Mayor of Columbus, Georgia
- In office 1960–1961 1965–1968
- Preceded by: Benjamin Franklin Register Harold E. Hughes
- Succeeded by: Steve Knight J. R. Allen

Member of the Georgia Senate from the 24th district
- In office November 28, 1945 – ?
- Preceded by: H. Dixon Smith

Personal details
- Born: October 28, 1914 Columbus, Georgia, US
- Died: June 8, 1983 (aged 68) Muscogee County, Georgia, US
- Party: Democratic
- Spouse(s): Martha Louise Noble Harriette V. Murray
- Occupation: Legislator, businessman

= B. Ed Johnson =

American politician

Benjamin Edward Johnson (October 28, 1914 – June 8, 1983) was an American businessman, broadcaster and politician from the U.S. state of Georgia. He resided in Columbus in Muscogee County, where he was the first elected mayor of that city, from 1965 to 1968.

==Early years and education==
Johnson was born in 1914 to Edward Burton and Pamelia Weldon Johnson. His father was also a prominent citizen of the city, serving as the city's Superintendent of Public Works in the 1930s.

Johnson attended public schools in Columbus, and married Martha Louise Noble in 1939.

==Political career==
In 1945, Johnson was elected to the Georgia State Senate's 24th district, to fill the unexpired term of the deceased H. Dixon Smith. At that time, he was the youngest state senator to ever hold that office from that district. He was named mayor pro tempore of Columbus in 1960, serving for one year. Previously, he had served as secretary and city commissioner of Columbus. He was returned to the mayor's office in 1965, but this time by registered voters in the city of Columbus, becoming the first elected mayor of the city. At some time during his tenure, the Miss Georgia USA beauty pageant, which he helped lay the foundation for, came to Columbus. He was succeeded as mayor by J. R. Allen in 1969.

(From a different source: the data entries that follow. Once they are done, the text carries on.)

-- ==== Sys2Proof/Laws/MemEffect.lean ====
section
/-! SUPPORT. One effect lemma for each operation of Machine/Mem.lean: the parts it may change. -/

set_option maxRecDepth 2000

set_option Elab.async false
set_option linter.unusedTactic false
set_option linter.unreachableTactic false
set_option linter.unusedVariables false
set_option linter.unusedSimpArgs false

namespace Sys2Proof.Machine

abbrev rowReread_parts : List Part :=
  [.eph, .events, .flt, .hostMem, .icuTimers, .wakePending, .reg .arrPathStatus, .reg .ephLostCount, .reg .ephSeq, .reg .hbmPcState, .reg .hbmRereadCount, .reg .hbmStatus, .reg .hifEventLostCount, .reg .hifRingHead, .reg .icuPend, .reg .spmRereadCount]

theorem rowReread_effect (s : State) (a : Nat) :
    Effect rowReread_parts s (rowReread s a) := by
  unfold rowReread
  repeat' (first
    | with_reducible exact Effect.refl _ _
    | (with_reducible show partsIn _ _ = true); decide +kernel
    | with_reducible apply Effect.ite
    | (with_reducible apply Effect.after; with_reducible apply transient_effect)
    | (with_reducible apply Effect.after; with_reducible apply bump_effect)
    | extract_lets
    | split
    | (refine ⟨⟨?_⟩, id, id⟩; intro p hp; cases p <;> first | rfl | (intro _ _; rfl) | (refine absurd ?_ hp; decide)))

abbrev rowFail_parts : List Part :=
  [.eph, .events, .flt, .hostMem, .icuTimers, .wakePending, .reg .arrPathStatus, .reg .ephLostCount, .reg .ephSeq, .reg .hbmFailCount, .reg .hbmPcState, .reg .hbmStatus, .reg .hifEventLostCount, .reg .hifRingHead, .reg .icuPend, .reg .spmFailCount]

theorem rowFail_effect (s : State) (a : Nat) :
    Effect rowFail_parts s (rowFail s a) := by
  unfold rowFail
  repeat' (first
    | with_reducible exact Effect.refl _ _
    | (with_reducible show partsIn _ _ = true); decide +kernel
    | with_reducible apply Effect.ite
    | (with_reducible apply Effect.after; with_reducible apply exhaust_effect)
    | (with_reducible apply Effect.after; with_reducible apply transient_effect)
    | (with_reducible apply Effect.after; with_reducible apply bump_effect)
    | extract_lets
    | split
    | (refine ⟨⟨?_⟩, id, id⟩; intro p hp; cases p <;> first | rfl | (intro _ _; rfl) | (refine absurd ?_ hp; decide)))

theorem sectorCorrected_effect (s : State) (a : Nat) :
    Effect [.scrub, .reg .hbmOdeccCorrCount] s (sectorCorrected s a) := by
  unfold sectorCorrected
  extract_lets
  with_reducible apply effect_set_scrub
  · decide
  · exact (bump_effect _ _ _ _ _).mono (by decide)

theorem sectorUncorrected_effect (s : State) (a : Nat) :
    Effect [.reg .hbmOdeccUncorrCount] s (sectorUncorrected s a) := by
  unfold sectorUncorrected
  repeat' (first
    | with_reducible exact Effect.refl _ _
    | (with_reducible show partsIn _ _ = true); decide +kernel
    | with_reducible apply Effect.ite
    | (with_reducible apply Effect.after; with_reducible apply bump_effect)
    | extract_lets
    | split
    | (refine ⟨⟨?_⟩, id, id⟩; intro p hp; cases p <;> first | rfl | (intro _ _; rfl) | (refine absurd ?_ hp; decide)))

abbrev parityRetry_parts : List Part :=
  [.eph, .events, .flt, .hostMem, .icuTimers, .wakePending, .reg .arrPathStatus, .reg .ephLostCount, .reg .ephSeq, .reg .hbmPcState, .reg .hbmStatus, .reg .hifEventLostCount, .reg .hifRingHead, .reg .icuPend]

theorem parityRetry_effect (s : State) (a : Nat) :
    Effect parityRetry_parts s (parityRetry s a) := by
  unfold parityRetry
  repeat' (first
    | with_reducible exact Effect.refl _ _
    | (with_reducible show partsIn _ _ = true); decide +kernel
    | with_reducible apply Effect.ite
    | (with_reducible apply Effect.after; with_reducible apply transient_effect)
    | extract_lets
    | split
    | (refine ⟨⟨?_⟩, id, id⟩; intro p hp; cases p <;> first | rfl | (intro _ _; rfl) | (refine absurd ?_ hp; decide)))

abbrev readEffects_parts : List Part :=
  [.eph, .events, .flt, .hostMem, .icuTimers, .poison, .scrub, .wakePending, .reg .arrPathStatus, .reg .ephLostCount, .reg .ephSeq, .reg .hbmFailCount, .reg .hbmOdeccCorrCount, .reg .hbmOdeccUncorrCount, .reg .hbmPcState, .reg .hbmRereadCount, .reg .hbmStatus, .reg .hifEventLostCount, .reg .hifRingHead, .reg .icuPend, .reg .spmFailCount, .reg .spmRereadCount]

theorem readEffects_effect (s : State) (mf : MemFaults) (base len : Nat) :
    Effect readEffects_parts s (readEffects s mf base len) := by
  unfold readEffects
  extract_lets bad stop seen passed s1 s2 s3 s4 s5
  have h1 : Effect readEffects_parts s s1 := effect_set_poison _ (by decide) (Effect.refl _ _)
  have h2 : Effect readEffects_parts s s2 :=
    h1.trans (Effect.foldl _ (fun s' a => (rowReread_effect s' a).mono (by decide)) _ _)
  have h3 : Effect readEffects_parts s s3 :=
    h2.trans (Effect.foldl _ (fun s' a => (sectorCorrected_effect s' a).mono (by decide)) _ _)
  have h4 : Effect readEffects_parts s s4 :=
    h3.trans (Effect.foldl _ (fun s' a => (sectorUncorrected_effect s' a).mono (by decide)) _ _)
  have h5 : Effect readEffects_parts s s5 :=
    h4.trans (Effect.foldl _ (fun s' a => (parityRetry_effect s' a).mono (by decide)) _ _)
  clear_value s5
  generalize bad = b
  cases b with
  | some r => exact h5.trans ((rowFail_effect _ _).mono (by decide))
  | none => exact h5

abbrev tryEffects_parts : List Part :=
  [.eph, .events, .flt, .hostMem, .icuTimers, .scrub, .wakePending, .reg .arrPathStatus, .reg .ephLostCount, .reg .ephSeq, .reg .hbmOdeccCorrCount, .reg .hbmOdeccUncorrCount, .reg .hbmPcState, .reg .hbmStatus, .reg .hifEventLostCount, .reg .hifRingHead, .reg .icuPend]

theorem tryEffects_effect (s : State) (a : Nat) (t : ReadTry) :
    Effect tryEffects_parts s (tryEffects s a t) := by
  unfold tryEffects
  repeat' (first
    | with_reducible exact Effect.refl _ _
    | (with_reducible show partsIn _ _ = true); decide +kernel
    | with_reducible apply Effect.ite
    | (with_reducible apply Effect.after; with_reducible apply parityRetry_effect)
    | (with_reducible apply Effect.after; with_reducible apply sectorUncorrected_effect)
    | (with_reducible apply Effect.after; with_reducible apply sectorCorrected_effect)
    | extract_lets
    | split
    | (refine ⟨⟨?_⟩, id, id⟩; intro p hp; cases p <;> first | rfl | (intro _ _; rfl) | (refine absurd ?_ hp; decide)))

abbrev sectorRead_parts : List Part :=
  [.eph, .events, .flt, .hostMem, .icuTimers, .poison, .scrub, .wakePending, .reg .arrPathStatus, .reg .ephLostCount, .reg .ephSeq, .reg .hbmFailCount, .reg .hbmOdeccCorrCount, .reg .hbmOdeccUncorrCount, .reg .hbmPcState, .reg .hbmRereadCount, .reg .hbmStatus, .reg .hifEventLostCount, .reg .hifRingHead, .reg .icuPend, .reg .spmFailCount, .reg .spmRereadCount]

theorem sectorRead_effect (s : State) (a : Nat) (o : ReadOutcome) :
    Effect sectorRead_parts s (sectorRead s a o).2 := by
  unfold sectorRead
  repeat' (first
    | with_reducible exact Effect.refl _ _
    | (with_reducible show partsIn _ _ = true); decide +kernel
    | with_reducible apply Effect.ite
    | (with_reducible apply Effect.after; with_reducible apply tryEffects_effect)
    | (with_reducible apply Effect.after; with_reducible apply rowFail_effect)
    | (with_reducible apply Effect.after; with_reducible apply rowReread_effect)
    | extract_lets
    | split
    | with_reducible apply effect_set_poison
    | (refine ⟨⟨?_⟩, id, id⟩; intro p hp; cases p <;> first | rfl | (intro _ _; rfl) | (refine absurd ?_ hp; decide)))

theorem accelSettle_effect (s : State) :
    Effect [.reg .hbmScrubStatus] s (accelSettle s) := by
  unfold accelSettle
  repeat' (first
    | with_reducible exact Effect.refl _ _
    | (with_reducible show partsIn _ _ = true); decide +kernel
    | with_reducible apply Effect.ite
    | (with_reducible apply Effect.after; with_reducible apply wf_effect)
    | (with_reducible apply Effect.trans; pick_goal 2; with_reducible apply Effect.foldl; intro _ _)
    | extract_lets
    | split
    | (refine ⟨⟨?_⟩, id, id⟩; intro p hp; cases p <;> first | rfl | (intro _ _; rfl) | (refine absurd ?_ hp; decide)))

theorem tagRefused_effect (s : State) (m : Master) (addr : Nat) :
    Effect [.eph, .hostMem, .icuTimers, .wakePending, .reg .ephLostCount, .reg .ephSeq, .reg .hifRingHead, .reg .icuPend] s (tagRefused s m addr) := by
  unfold tagRefused
  repeat' (first
    | with_reducible exact Effect.refl _ _
    | (with_reducible show partsIn _ _ = true); decide +kernel
    | with_reducible apply Effect.ite
    | (with_reducible apply Effect.after; with_reducible apply refusedRec_effect)
    | (with_reducible apply Effect.after; with_reducible apply irq_effect)
    | extract_lets
    | split
    | (refine ⟨⟨?_⟩, id, id⟩; intro p hp; cases p <;> first | rfl | (intro _ _; rfl) | (refine absurd ?_ hp; decide)))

==Business background and civic involvement==
Johnson worked at the exchange in Fort Benning, Georgia, along with oil and lumber companies, in 1951 as sales manager of the Columbus Broadcasting Company and around 1959 a manager of Westad, a distributor of electronics. He was voted as Columbus' outstanding citizen of the year in 1946.

Johnson was a member of community organizations, including the Better Business Bureau, Chamber of Commerce, Lion's Club, Roofers' Manufacturing Association, and Columbus Country Club. A 1951 biography lauded his "ready smile and infectious friendliness" and described him as having "one of the largest contingents of friends ... in the community".

Johnson died in 1983 at the age of 68. At the time of his death, he was married to Harriette V. Murray.